Title: After You'd Gone
Author: Maggie O'Farrell
Pages: 372
Edition: Paperback
Publisher: Penguin Book Literature

From the blurb:

"When Alice Raike's sisters come to pick her up at the train station, they find her wild-eyed, confused, and insistent on returning to London that very minute. Only a few hours later, they receive terrible news - Alice is lying in a coma after an accident that may or may not have been a suicide attempt. While her life hangs in the balance, Alice's family gathers at her bedside. As they wait, argue, and remember, long-buried tensions rise to the surface. Alice, meanwhile, sliding between different levels of consciousness, recalls her past and the end of a tragic love affair..."

I have to admit that my first attempt at reading this novel was an utter failure. Most often I begin reading my books a little distracted and entirely rely upon the author to pull me into the realm through the plot, style of narration or both. Hence, when the book failed to grasp my interest the first time, I put it down after reading a few pages, perplexed and a little disappointed. Then I wondered if it was my apprehension towards reading new authors combined with worldly distractions that needed to be blamed upon. I decided to give it another try. With a feverish concentration and a wrinkled forehead, I devoted a good amount of time reading the first few chapters of the book and this time around my efforts certainly paid off.
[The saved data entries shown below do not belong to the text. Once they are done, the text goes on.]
/-- The exact product of two numbers; whether zero met infinity. -/
def mulNum (x y : Num) : Num × Bool :=
  match x, y with
  | .nan, _ => (.nan, false)
  | _, .nan => (.nan, false)
  | .inf a, .inf b => (.inf (a != b), false)
  | .inf a, .fin b m _ _ => if m = 0 then (.nan, true) else (.inf (a != b), false)
  | .fin a m _ _, .inf b => if m = 0 then (.nan, true) else (.inf (a != b), false)
  | .fin a m e ex, .fin b m' e' ex' => (.fin (a != b) (m * m') (e + e') (ex + ex'), false)

/-- An F32 multiplication. -/
def f32Mul (x y : F32) : F32 × Nat :=
  let p := mulNum (f32Num x) (f32Num y)
  let r := toF32 p.1
  (r.1, kindBits p.2 false r.2 false)

/-- A fused multiply-add, rounded once (R192). -/
def f32Fma (a b c : F32) : F32 × Nat :=
  let p := mulNum (f32Num a) (f32Num b)
  let s := addNum p.1 (f32Num c)
  let r := toF32 s.1
  (r.1, kindBits p.2 s.2 r.2 false)

/-- An F32 pattern is NaN or infinite. -/
def f32Special (w : F32) : Bool := bits w.toNat 30 23 == 255
/-- An F32 pattern is NaN. -/
def f32IsNan (w : F32) : Bool := f32Special w && w.toNat % 8388608 != 0
/-- The magnitude of an F32 pattern. -/
def f32Abs (w : F32) : F32 := w &&& 0x7FFFFFFF

/-! ## The other operations of a near-channel unit (R192) -/

/-- Patterns other than NaN in the order of their values, −0 before +0. -/
def f32Order (w : F32) : Int :=
  if bit w.toNat 31 then -((f32Abs w).toNat : Int) - 1 else (w.toNat : Int)

/-- The minimum and the maximum: NaN where an operand is NaN, −0 below +0 (DESIGN CHOICE, log entry 58). -/
def f32Min (x y : F32) : F32 :=
  if f32IsNan x || f32IsNan y then BitVec.ofNat 32 (canonNan 4) else if f32Order x ≤ f32Order y then x else y
def f32Max (x y : F32) : F32 :=
  if f32IsNan x || f32IsNan y then BitVec.ofNat 32 (canonNan 4) else if f32Order x ≤ f32Order y then y else x

/-- The largest `r` with `r * r ≤ n`, of at most `k` bits, from the bits above found so far. -/
def rootBits (n : Nat) : Nat → Nat → Nat
  | 0, r => r
  | k + 1, r => rootBits n k (if (r + 2 ^ k) * (r + 2 ^ k) ≤ n then r + 2 ^ k else r)

/-- The square root of `m × 2^e` with `m` not zero, or its reciprocal: to more places than F32 has, with a last bit that says
whether more follow. -/
def rootNum (m : Nat) (e : Int) (reciprocal : Bool) : Num :=
  let odd := e % 2
  let m := m * 2 ^ odd.toNat
  let e := e - odd
  if reciprocal then
    let r := rootBits (2 ^ 160 / m) 82 0
    Num.mk false (2 * r + b2n (r * r * m != 2 ^ 160)) (-80 - e / 2 - 1)
  else
    let r := rootBits (m * 2 ^ 80) 60 0
    Num.mk false (2 * r + b2n (r * r != m * 2 ^ 80)) (e / 2 - 41)

/-- The square root, correctly rounded; of a negative non-zero value it is NaN with INVALID_SUM. -/
def f32Sqrt (x : F32) : F32 × Nat :=
  match f32Num x with
  | .nan => (BitVec.ofNat 32 (canonNan 4), 0)
  | .inf n => if n then (BitVec.ofNat 32 (canonNan 4), 2) else (x, 0)
  | .fin n m e _ =>
    if m = 0 then (x, 0) else if n then (BitVec.ofNat 32 (canonNan 4), 2) else (numF32 (rootNum m e false), 0)

/-- The reciprocal square root; of a zero it is infinity of its sign (IEEE 754). -/
def f32Rsqrt (x : F32) : F32 × Nat :=
  match f32Num x with
  | .nan => (BitVec.ofNat 32 (canonNan 4), 0)
  | .inf n => if n then (BitVec.ofNat 32 (canonNan 4), 2) else (0, 0)
  | .fin n m e _ =>
    if m = 0 then (BitVec.ofNat 32 (signBit 4 n + infMag 4), 0)
    else if n then (BitVec.ofNat 32 (canonNan 4), 2) else (numF32 (rootNum m e true), 0)

/-! ## Compensated pairs (R189, R190) -/

/-- What the two procedures answer where a special value or an overflow is met (R190): `t` is the sum of the hi
values. -/
def pairSpecial (t : F32 × Nat) : F32P × Nat := ((t.1, 0), t.2)

/-- The last three steps of both procedures: `t + e` and its error; an overflow there ends as infinity. -/
def pairClose (t e : F32) (kinds : Nat) : F32P × Nat :=
  let s' := f32Add t e
  if f32Special s'.1 then ((s'.1, 0), kinds ||| 4)
  else ((s'.1, (f32Sub e (f32Sub s'.1 t).1).1), kinds)

/-- The exact error of `t = s + x`. -/
def sumError (s x t : F32) : F32 :=
  let z := (f32Sub t s).1
  (f32Add (f32Sub s (f32Sub t z).1).1 (f32Sub x z).1).1

/-- A pair holds NaN (R190). -/
def pairHasNan (p : F32P) : Bool := f32IsNan p.1 || f32IsNan p.2

/-- ADD_F32. -/
def addF32 (p : F32P) (x : F32) : F32P × Nat :=
  let t := f32Add p.1 x
  let kinds := t.2 ||| (if f32IsNan x && !pairHasNan p then 8 else 0)
  if f32Special t.1 || f32Special p.2 then pairSpecial (t.1, kinds)
  else pairClose t.1 (f32Add p.2 (sumError p.1 x t.1)).1 kinds

/-- ADD_F32P. -/
def addF32P (p q : F32P) : F32P × Nat :=
  let t := f32Add p.1 q.1
  let kinds := t.2 ||| (if pairHasNan q && !pairHasNan p then 8 else 0)
  if f32Special t.1 || f32Special p.2 || f32Special q.2 then pairSpecial (t.1, kinds)
  else
    let e := (f32Add (sumError p.1 q.1 t.1) (f32Add p.2 q.2).1).1
    pairClose t.1 e kinds

/-- The exact value of a pair (R173); where lo is a zero it is hi, sign and all. -/
def pairNum (p : F32P) : Num :=
  if f32Abs p.2 = 0 then f32Num p.1 else (addNum (f32Num p.1) (f32Num p.2)).1

/-- The value of a pair as a conversion takes it: one that lies beyond the largest finite F32 and rounds to it counts as that
(R183; DESIGN CHOICE, log entry 57). -/
def pairValue (p : F32P) : Num :=
  match pairNum p with
  | .fin n m e ex =>
    if beyond 4 m e && !(toF32 (.fin n m e ex)).2 then Num.mk n (fmtDef 4).maxM (fmtDef 4).maxE else .fin n m e ex
  | x => x

/-- A pair as F32 under round to nearest even. -/
def pairF32 (p : F32P) : F32 := numF32 (pairValue p)

/-! ## ENCODE_BLOCK (R178) -/

/-- The next stochastic draw, where the mode asks for one (R181). -/
def ArithCtx.next (c : ArithCtx) (mode : Nat) : Nat × ArithCtx :=
  if mode = 2 then ((Config.srDraw c.seed c.draws).toNat, { c with draws := c.draws + 1 }) else (0, c)

/-- Exceptions of one result element noted. -/
def ArithCtx.raise (c : ArithCtx) (kinds row col k : Nat) : ArithCtx :=
  if kinds = 0 then c else { c with raised := c.raised ++ [(kinds, row, col, k)] }

/-- `⌊log2⌋` of the largest finite magnitude, or none where all are zero. -/
def maxMag (vs : List Num) : Option (Nat × Int) :=
  vs.foldl (fun b v =>
    match v with
    | .fin _ m e _ =>
      if m = 0 then b
      else match b with
        | none => some (m, e)
        | some (m', e') => if magGt m e m' e' then some (m, e) else b
    | _ => b) none

/-- The scale exponent X. -/
def blockExp (fmt mode : Nat) (vs : List Num) : Int :=
  match maxMag vs with
  | none => 0
  | some (m, e) =>
    let d := fmtDef fmt
    let x := e + m.log2 - d.emax
    let t := roundMag fmt (if mode = 2 then 3 else mode) 0 m (e - x)
    let x := if beyond fmt t.1 t.2 then x + 1 else x
    max (-126) (min x (127 - d.emax))

/-- One element of a block: its bits, its kinds, and whether it was flushed. -/
def encodeElem (fmt mode r : Nat) (x : Int) (v : Num) : Nat × Nat × Bool :=
  match v with
  | .nan => (canonNan fmt, 8 * b2n (fmt == 2), false)
  | .inf n => if (fmtDef fmt).hasInf then (signBit fmt n + infMag fmt, 0, false) else (canonNan fmt, 4, false)
  | .fin n m e _ =>
    if m = 0 then (signBit fmt n, 0, false)
    else
      let t := roundMag fmt mode r m (e - x)
      if beyond fmt t.1 t.2 then
        (signBit fmt n + packMag fmt (fmtDef fmt).maxM (fmtDef fmt).maxE, 4, false)
      else (signBit fmt n + packMag fmt t.1 t.2, 0, t.1 == 0)

/-- The elements of a block in order, with the draws they take; `at_` gives each element's place. -/
def encodeElems (fmt mode : Nat) (x : Int) (at_ : Nat → Nat × Nat) : Nat → ArithCtx → List Num → List Nat × ArithCtx
  | _, c, [] => ([], c)
  | i, c, v :: vs =>
    let (r, c) := c.next mode
    let q := encodeElem fmt mode r x v
    let c := c.raise q.2.1 (at_ i).1 (at_ i).2 0xFFFFFFFF
    let c := if q.2.2 then { c with flushed := c.flushed + 1 } else c
    let rest := encodeElems fmt mode x at_ (i + 1) c vs
    (q.1 :: rest.1, rest.2)

/-- The element bits are a zero of either sign. -/
def isZeroBits (fmt w : Nat) : Bool := w == 0 || w == signBit fmt true

/-- ENCODE_BLOCK: the element codes and the scale byte. -/
def encodeBlock (fmt mode : Nat) (at_ : Nat → Nat × Nat) (base : Nat) (c : ArithCtx) (vs : List Num) :
    List Nat × Nat × ArithCtx :=
  let zero := vs.map fun _ => 0
  let nans := vs.any fun v => v == .nan
  let infs := vs.any fun v => match v with | .inf _ => true | _ => false
  if fmt = 2 ∧ (nans ∨ infs) then
    let c := (vs.zipIdx base).foldl (fun c vi =>
      c.raise (match vi.1 with | .nan => 8 | .inf _ => 4 | _ => 0) (at_ vi.2).1 (at_ vi.2).2 0xFFFFFFFF) c
    (zero, 255, c)
  else if (maxMag vs).isNone && !nans && !infs then (zero, 0, c)
  else
    let x := blockExp fmt mode vs
    let (q, c) := encodeElems fmt mode x at_ base c vs
    if q.all (isZeroBits fmt) then (zero, 0, c) else (q, (x + 127).toNat, c)

/-- Bytes of element codes: one byte each, or two F4 codes per byte (R175). -/
def packElems (fmt : Nat) : List Nat → List Byte
  | [] => []
  | a :: as =>
    if fmt = 2 then
      match as with
      | [] => [BitVec.ofNat 8 a]
      | b :: bs => BitVec.ofNat 8 (a + 16 * b) :: packElems fmt bs
    else leBytes (elemBits fmt / 8) a ++ packElems fmt as

/-- Element codes from bytes. -/
def unpackElems (fmt : Nat) (bs : List Byte) : List Nat :=
  if fmt = 2 then bs.flatMap fun b => [b.toNat % 16, b.toNat / 16]
  else (List.range (bs.length / (elemBits fmt / 8))).map fun i => getLE bs (i * (elemBits fmt / 8)) (elemBits fmt / 8)

/-- A list cut into pieces of `n`. -/
def chunksOf {α : Type} (n : Nat) (l : List α) : List (List α) :=
  (List.range (ceilDiv l.length n)).map fun i => (l.drop (i * n)).take n

/-- Values encoded in a format: element bytes and scale bytes (R175). -/
def encodeVals (fmt mode : Nat) (at_ : Nat → Nat × Nat) (c : ArithCtx) (vs : List Num) :
    List Byte × List Byte × ArithCtx :=
  if isBlock fmt then
    (chunksOf (blockLen fmt) vs).zipIdx.foldl (fun acc b =>
      let r := encodeBlock fmt mode at_ (b.2 * blockLen fmt) acc.2.2 b.1
      (acc.1 ++ packElems fmt r.1, acc.2.1 ++ [BitVec.ofNat 8 r.2.1], r.2.2)) ([], [], c)
  else
    vs.zipIdx.foldl (fun acc v =>
      let (r, c) := acc.2.2.next mode
      let q := convert fmt mode r v.1
      (acc.1 ++ leBytes (elemBits fmt / 8) q.1, acc.2.1,
        c.raise (4 * b2n q.2) (at_ v.2).1 (at_ v.2).2 0xFFFFFFFF)) ([], [], c)

/-- Values decoded from element bytes and scale bytes; each with whether it overflowed (R177). F32P takes pairs. -/
def decodeVals (fmt : Nat) (elems scales : List Byte) : List (Num × Bool) :=
  if isBlock fmt then
    (unpackElems fmt elems).zipIdx.map fun wi =>
      decodeScaled fmt wi.1 ((scales.getD (wi.2 / blockLen fmt) 0).toNat)
  else if fmt = 5 then
    (List.range (elems.length / 8)).map fun i =>
      (pairValue (BitVec.ofNat 32 (getLE elems (8 * i) 4), BitVec.ofNat 32 (getLE elems (8 * i + 4) 4)), false)
  else (unpackElems fmt elems).map fun w => (decodeElem fmt w, false)

/-! ## Products in the matrix arrays (R185–R188) -/

/-- A product in a group: special, or finite with its exponent E_k. -/
def products (as bs : List Num) : List (Num × Bool × Bool) :=
  List.zipWith (fun a b => let p := mulNum a b; (p.1, p.2, a == .nan || b == .nan)) as bs

/-- The group exponent E: the largest E_k over the non-zero products. -/
def groupExp (ps : List Num) : Option Int :=
  ps.foldl (fun b p =>
    match p with
    | .fin _ m _ ex => if m = 0 then b else some (match b with | none => ex | some x => max x ex)
    | _ => b) none

/-- A finite product in units of `2^(E − 25)`, truncated toward −∞. -/
def windowInt (E : Int) (p : Num) : Int :=
  match p with
  | .fin n m e _ =>
    let v : Int := if n then -(m : Int) else m
    let k := e - (E - 25)
    if 0 ≤ k then v * 2 ^ k.toNat else v / 2 ^ (-k).toNat
  | _ => 0

/-- The sum of a group and its exception kinds (R185, R187). -/
def groupSum (as bs : List Num) : Num × Nat :=
  let ps := products as bs
  let nums := ps.map Prod.fst
  let badP := ps.any fun p => p.2.1
  let nanIn := ps.any fun p => p.2.2
  let pos := nums.any fun p => p == .inf false
  let neg := nums.any fun p => p == .inf true
  if badP || nanIn then (.nan, kindBits badP false false nanIn)
  else if pos && neg then (.nan, kindBits false true false false)
  else if pos then (.inf false, 0)
  else if neg then (.inf true, 0)
  else
    match groupExp nums with
    | none => (Num.zero, 0)
    | some E =>
      let t := (nums.map (windowInt E)).sum
      (if t = 0 then Num.zero else Num.mk (decide (t < 0)) t.natAbs (E - 25), 0)

/-- One group added into an F32 accumulator with one rounding (R185 step 6). -/
def accGroup (acc : F32) (as bs : List Num) : F32 × Nat :=
  let g := groupSum as bs
  let s := addNum (f32Num acc) g.1
  let r := toF32 s.1
  (r.1, g.2 ||| kindBits false s.2 r.2 false)

/-- The dot product of two rows in groups of 16: the accumulator, and (kinds, group) of each group that raised. -/
def dotF32 : Nat → F32 → List (List Num) → List (List Num) → F32 × List (Nat × Nat)
  | _, acc, [], _ => (acc, [])
  | _, acc, _, [] => (acc, [])
  | g, acc, a :: as, b :: bs =>
    let r := accGroup acc a b
    let rest := dotF32 (g + 1) r.1 as bs
    (rest.1, if r.2 = 0 then rest.2 else (r.2, g) :: rest.2)

/-- A pass of the F32P × F32 pair: group sums, as F32 values, added by ADD_F32 (R188; DEDUCED, log entry 16). -/
def dotPass : Nat → F32P → List (List Num) → List (List Num) → F32P × List (Nat × Nat)
  | _, acc, [], _ => (acc, [])
  | _, acc, _, [] => (acc, [])
  | g, acc, a :: as, b :: bs =>
    let s := groupSum a b
    let x := toF32 s.1
    let r := addF32 acc x.1
    let kinds := s.2 ||| (r.2 &&& 7) ||| kindBits false false x.2 false
    let rest := dotPass (g + 1) r.1 as bs
    (rest.1, if kinds = 0 then rest.2 else (kinds, g) :: rest.2)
The book follows no chronological pattern, often narrated by various characters over different periods of time. The subjects of her novel often shift back and forth between past and present which might confuse or frustrate the readers at the beginning. However, once the initial premise is well built, the book races through the plot for a nail-biting finish. The story mainly focuses on three women Elspeth, Ann and Alice spanning over 3 generations. Elspeth, mother-in-law of Ann, nurtures Alice more than anyone else. Despite knowing some dirty family secrets, she strives to keeps the family bonds intact. Ann, who never properly loved her husband, remains loyal to someone else. Her adulterous behavior brings out negative emotions and her guilt leads to unpleasant encounters with Alice, which are often hysterical and painful. Alice who was never loved by her mother, comes across as a disturbed child and grows up to be cold and distant with her parents. The choices she makes in her life though poor at the beginning, flattens out eventually when she falls for the man who is a real sweetheart. But her self-doubts and insecurities try to rip apart the beautiful life she created. When she finally gets a grip on, she lost it altogether to fate. Though I didn't like Alice initially, the more I understood where she came from, the more I began to empathize with her.
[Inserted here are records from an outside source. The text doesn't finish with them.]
/-- A COLL_COMPLETE is settled: with the last one the instance's slots are freed. -/
def State.completeSettled (s : State) (ctx gen : Nat) : State :=
  match s.coll.ops.get? ctx with
  | none => s
  | some c =>
    match c.closing.find? fun x => x.gen == gen with
    | none => s
    | some x =>
      let busy := s.parm.pieces.any fun p => p.ctx == ctx && p.gen == gen
      if x.unacked ≤ 1 && !busy then
        (x.slots.foldl (fun s r => s.dropChunk r.c) s).setOp ctx fun c => { c with
          closing := c.closing.filter (fun y => y.gen != gen) }
      else s.setOp ctx fun c => { c with closing := c.closing.map fun y =>
        if y.gen = gen then { y with unacked := y.unacked - 1 } else y }

/-- The root commits an instance's record with its final status: every member is told (R237, R244). -/
def State.endInstance (s : State) (ctx status : Nat) : State :=
  match s.coll.ops.get? ctx with
  | none => s
  | some c =>
    match c.inst with
    | none => s
    | some i =>
      let t := s.stamp
      let d := c.desc
      let s := (s.stamped.bump .collInstancesDone).countEnding d status
      let s := { s with ctxGen := s.ctxGen.set ctx i.gen }
      let (i, s) := s.findHedged c.job d i
      let s := s.setOp ctx fun c => { c with
        inst := none, last := some (i.gen, status), next := (i.gen + 1) % 4096, stamp := t, exc := i.exc,
        hedgedMembers := i.hedged.length, replays := (if status = Status.replayed then c.replays + 1 else 0),
        closing := c.closing ++ [{ gen := i.gen, slots := i.slots, unacked := d.members - i.hedged.length, hedged := i.hedged }],
        committed := (if status = Status.replayed then
          (c.committed ++ (i.slots.filter SlotRec.finished).map fun x => x.c.chunk).dedup else []),
        attributed := (if status = Status.replayed then i.blocks else []) }
      let s := if d.kind = 4 then s.setColl fun k => { k with ended := k.ended ++ [(i.blocks, status)] } else s
      let s := s.workEnded 0 c.job (status == Status.drained)
      let s := (List.range d.members).foldl (fun s m => s.sendComplete ctx i.gen c.job d i status t m) s
      if d.members ≤ i.hedged.length then s.completeSettled ctx i.gen else s

/-- The replay rule of R241: REPLAYED within the limit, else the status given. -/
def State.replayOr (s : State) (ctx status : Nat) : State :=
  match s.coll.ops.get? ctx with
  | some c => s.endInstance ctx
      (if c.desc.replay && decide (c.replays < c.desc.replayLimit) then Status.replayed else status)
  | none => s

/-- An instance ends with OK, or its exception's status, once every chunk is freed and every marker committed. -/
def State.checkDone (s : State) (ctx : Nat) : State :=
  match s.coll.ops.get? ctx with
  | none => s
  | some c =>
    match c.inst with
    | none => s
    | some i =>
      let d := c.desc
      let done := if d.kind = 7 then (List.range d.members).all i.sentAll.contains
                  else i.slots.all fun x => decide (d.chunks ≤ x.c.chunk)
      if done then s.endInstance ctx i.exc.status else s

/-- The next chunk that a slot serves: chunks whose bit of R257 is set are passed over. -/
def nextChunk (w total : Nat) (committed : List Nat) : Nat → Nat → Nat
  | 0, c => c
  | n + 1, c => if c < total && committed.contains c then nextChunk w total committed n (c + w) else c

/-- A slot's chunk is freed, and the slot serves its next chunk. -/
def State.freeSlot (s : State) (ctx k : Nat) : State :=
  match (s.coll.ops.get? ctx).bind fun c => c.inst.map fun i => (c, i) with
  | none => s
  | some (c, i) =>
    match i.slots[k]? with
    | none => s
    | some x =>
      let d := c.desc
      let next := nextChunk d.slots d.chunks c.committed (c.committed.length + 1) (x.c.chunk + d.slots)
      let s := x.c.benches.foldl (fun s b => s.clearMem (s.benchAddr b) mib) s
      (s.setInst ctx fun i => { i with slots := i.slots.modify k fun x =>
        { x with c := { x.c with chunk := next, slices := d.freshSlices next }, held := [], finished := false,
                 unacked := 0 } }).checkDone ctx

/-- The slot that serves a chunk, if it does. -/
def InstSt.slotOf (i : InstSt) (chunk : Nat) : Option Nat := i.slots.findIdx? fun x => x.c.chunk == chunk

/-! ## Results (R235, R236) -/

/-- A finite F32 in units of 2^−149. -/
def f32Units (x : F32) : Int :=
  match f32Num x with
  | .fin n m e _ =>
    let v : Nat := m * 2 ^ (e + 149).toNat
    if n then -(v : Int) else v
  | _ => 0

/-- The pair's magnitude. -/
def pairAbs (p : F32P) : F32P := if p.1.toNat < 2 ^ 31 then p else (p.1 ^^^ 0x80000000, p.2 ^^^ 0x80000000)

/-- The test of a full slice (R235): from its check sums S and A, R and RM. Where a value is not finite the test passes
when both sides agree, since Table 10.9 lets an instance complete with INVALID_SUM or NAN_INPUT (DEDUCED, log entry 23). -/
def sliceTest (bf16 : Bool) (m : Nat) (S A R RM : F32) : Bool :=
  if f32Special S || f32Special R || f32Special A || f32Special RM then
    ((f32IsNan S && f32IsNan R) || S == R) && (!f32Special RM || f32Special A)
  else
    let k : Int := (if bf16 then 65536 else 32) + m + 3
    let a := f32Units A
    decide (((f32Units S - f32Units R).natAbs : Int) * 16777216 ≤ a * k) &&
    decide (f32Units RM * 16777216 ≤ a * 16777216 + a * k)

/-- The test of one slice of a chunk. -/
def State.sliceOk (s : State) (d : CollDesc) (c : ChunkSt) (g : Nat) (sl : SliceSt) : Bool :=
  let i0 := g * segElems d.pfmt
  let r := (List.range (d.segLen c.chunk d.pfmt g)).foldl (fun a i =>
    let p := s.chunkPair c (i0 + i)
    ((addF32P a.1 p).1, (addF32P a.2 (pairAbs p)).1)) (((0, 0) : F32P), ((0, 0) : F32P))
  sliceTest (d.pfmt == 3) d.members sl.sum sl.mag (pairF32 r.1) (pairF32 r.2)

/-- The member to which the unicast results of a chunk go (R220). -/
def CollDesc.receiver (d : CollDesc) (chunk : Nat) : Nat := if d.kind = 2 then d.shardOwner chunk else d.special

/-- The results of a chunk wait for nobody: its one receiver has been marked HEDGED (R243). -/
def CollDesc.unawaited (d : CollDesc) (i : InstSt) (chunk : Nat) : Bool :=
  (d.kind == 2 || d.kind == 3) && i.hedged.contains (d.receiver chunk)

/-- The results of a finished chunk are sent; the exceptions and flushes of their encoding join the instance's. -/
def State.sendResults (s : State) (ctx gen job : Nat) (d : CollDesc) (c : ChunkSt) (o : Owner) : State :=
  let n := d.segs c.chunk d.rfmt
  (List.range n).foldl (fun (s : State) g =>
    let x := (((s.coll.ops.get? ctx).bind CollSt.inst).map InstSt.exc).getD {}
    let r := s.resultFrame ctx gen job d c g (g + 1 == n) x
    (r.2.2.2.setInst ctx fun i => { i with exc := r.2.1, flushed := i.flushed + r.2.2.1 }).send r.1 o) s

/-- The segments of a chunk of types 5 and 6 are multicast (R236). -/
def State.sendHeld (s : State) (ctx gen job : Nat) (d : CollDesc) (x : SlotRec) : State :=
  let n := d.segs x.c.chunk d.fmt
  let step := segBytes d.fmt (segElems d.fmt)
  (List.range n).foldl (fun (s : State) g =>
    let len := segBytes d.fmt (d.segLen x.c.chunk d.fmt g)
    s.send { hdr := { ext := true, opcode := Op.collMcast, cls := d.cls, phase := 1, dstNode := s.me, dstEp := d.group,
                      srcNode := s.me, srcEp := 0xFFF1, job := job, units := len / 64, last := g + 1 == n,
                      opId := ctx + 1048576 * gen, position := 256 * x.c.chunk + g }
             extn := some (x.held.getD g {}), payload := s.readMem (x.c.sett + g * step) len }
      (.coll ctx gen x.c.chunk)) s

/-- A chunk is finished (R236). -/
def State.finishChunk (s : State) (ctx k : Nat) : State :=
  match (s.coll.ops.get? ctx).bind fun c => c.inst.map fun i => (c, i) with
  | none => s
  | some (c, i) =>
    match i.slots[k]? with
    | none => s
    | some x =>
      let d := c.desc
      let n := if d.kind = 4 then 0 else d.segs x.c.chunk d.rfmt
      let s := s.setOp ctx fun c => { c with chunks := c.chunks + 1 }
      let s := s.setInst ctx fun i => { i with slots := i.slots.modify k fun x =>
        { x with finished := true, unacked := n } }
      if d.kind = 4 then
        s.setColl fun t => { t with finished := t.finished ++ [(ctx, i.gen, x.c.chunk)] }
      else if d.unawaited i x.c.chunk then (s.sendResults ctx i.gen c.job d x.c .none).freeSlot ctx k
      else if d.reduces then s.sendResults ctx i.gen c.job d x.c (.coll ctx i.gen x.c.chunk)
      else s.sendHeld ctx i.gen c.job d x

/-- Slices that have become full are tested; a failure ends or replays the instance (R235). -/
def State.testSlices (s : State) (ctx k : Nat) : State :=
  match (s.coll.ops.get? ctx).bind fun c => c.inst.map fun i => (c, i) with
  | none => s
  | some (c, i) =>
    match i.slots[k]? with
    | none => s
    | some x =>
      let d := c.desc
      let full := x.c.slices.zipIdx.filter fun sg => sg.1.bitmap == d.full && !sg.1.passed
      match full.find? fun sg => !s.sliceOk d x.c sg.2 sg.1 with
      | some sg =>
        let t := s.stamp
        let e := i.exc
        let e := if e.kind = 0 then { e with master := x.c.master, row := x.c.chunk, col := sg.2 * segElems d.pfmt,
                                             kblock := 0xFFFFFFFF, stamp := t, count := e.count + 1 }
                 else { e with count := e.count + 1 }
        let s := (s.stamped.bump .collCheckFail).report { cls := 4, master := x.c.master, access := 8 }
        (s.setInst ctx fun i => { i with exc := e }).replayOr ctx Status.checkMismatch
      | none =>
        let s := s.setInst ctx fun i => { i with slots := i.slots.modify k fun x =>
          { x with c := { x.c with slices := x.c.slices.map fun sl =>
            if sl.bitmap = d.full then { sl with passed := true } else sl } } }
        if x.c.slices.all (fun sl => sl.bitmap == d.full) && !x.finished then s.finishChunk ctx k else s

/-! ## Instances at the root (R222, R233) -/

/-- A fresh instance of a generation. -/
def CollDesc.fresh (d : CollDesc) (gen : Nat) (slots : List SlotRec) (blocks : List (Nat × Nat)) : InstSt :=
  { gen := gen, slots := slots, idle := List.replicate d.members 0, blocks := blocks }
The author touches upon several sensitive issues like religious clashes and infidelity but her triumph comes from those beautiful prose expressing several emotions ranging from love, loss, grief and self-neglect. She is adept at dealing with complexities of family relationships and it clearly comes through her writing. Especially, the passages describing the agony of grief-stricken Alice, the time when she bawls over the phone narrating her insecurities to her sister, unable to get on with her life, her losses - everything moved me to tears. It almost felt as if I was going through all the grief Alice was experiencing. I had to put down the book and cry for several minutes before moving on. What I really liked about the book was the fact that her characters seemed so real, their emotions not fabricated. Though the story constantly churned out several twists, most of it was predictable and it was not a surprising end altogether. In that way, I found it a little comforting that no more heart-breaks need to be endured. Highly recommended!

Thursday, November 18, 2010

Hope and other dangerous pursuits by Laila Lalami

Title: Hope and other dangerous pursuits
Author: Laila Lalami
Edition: Hardcover
Pages: 196
Publisher: Algonquin Books of Chapel Hill

"Tarifa. The mainland point of the Moorish invasion in 711. Tariq Ibn Ziyad had led a powerful Moor army across the Straits and, upon landing in Gibraltar, ordered all the boats to burned. He'd told his soldiers that they could march forth and defeat the enemy or turn back and die a coward's death. The men had followed their general, toppled the Visigoths, and established an empired that ruled over Spain for more than seven hundred years. Little did they know that we'd be back. Only instead of a fleet, here we are in an inflatable boat - not just Moors, but a motley mix of people from the ex-colonies, without guns, or armor, without a charismatic leader..."

Four Moroccans decide to illegally cross the border over to Spain across the Straits of Gibraltar in an inflatable rubber boat with many others. As they set off in their tiny vessel, the "Fourteen Kilometers" they are about to sail, under the cover of the night, might make a difference of night and day in their lives. Alternating between past and present, the novel offers an unflinching account of stories of each passenger who undertakes this journey in hopes of a better future.

Murad - an unemployed university graduate makes his living hustling the streets and serving as a local guide at the 'Tangiers'. A decent job is the only thing that would ascertain his status in the household, after his father's death. Aziz - also unemployed and newly wed works as mechanic, but barely could make ends meet. His illegal emigration is imperative to realize his goal of starting his own business. Halima - a young mother of 3 children, flees her abusive husband and her determination to survive the ordeal makes her more desperate for a new beginning. Faten - an activist of Islamic Student Organization and a university student who repeatedly flunks her exams is now at crossroads after expulsion from school.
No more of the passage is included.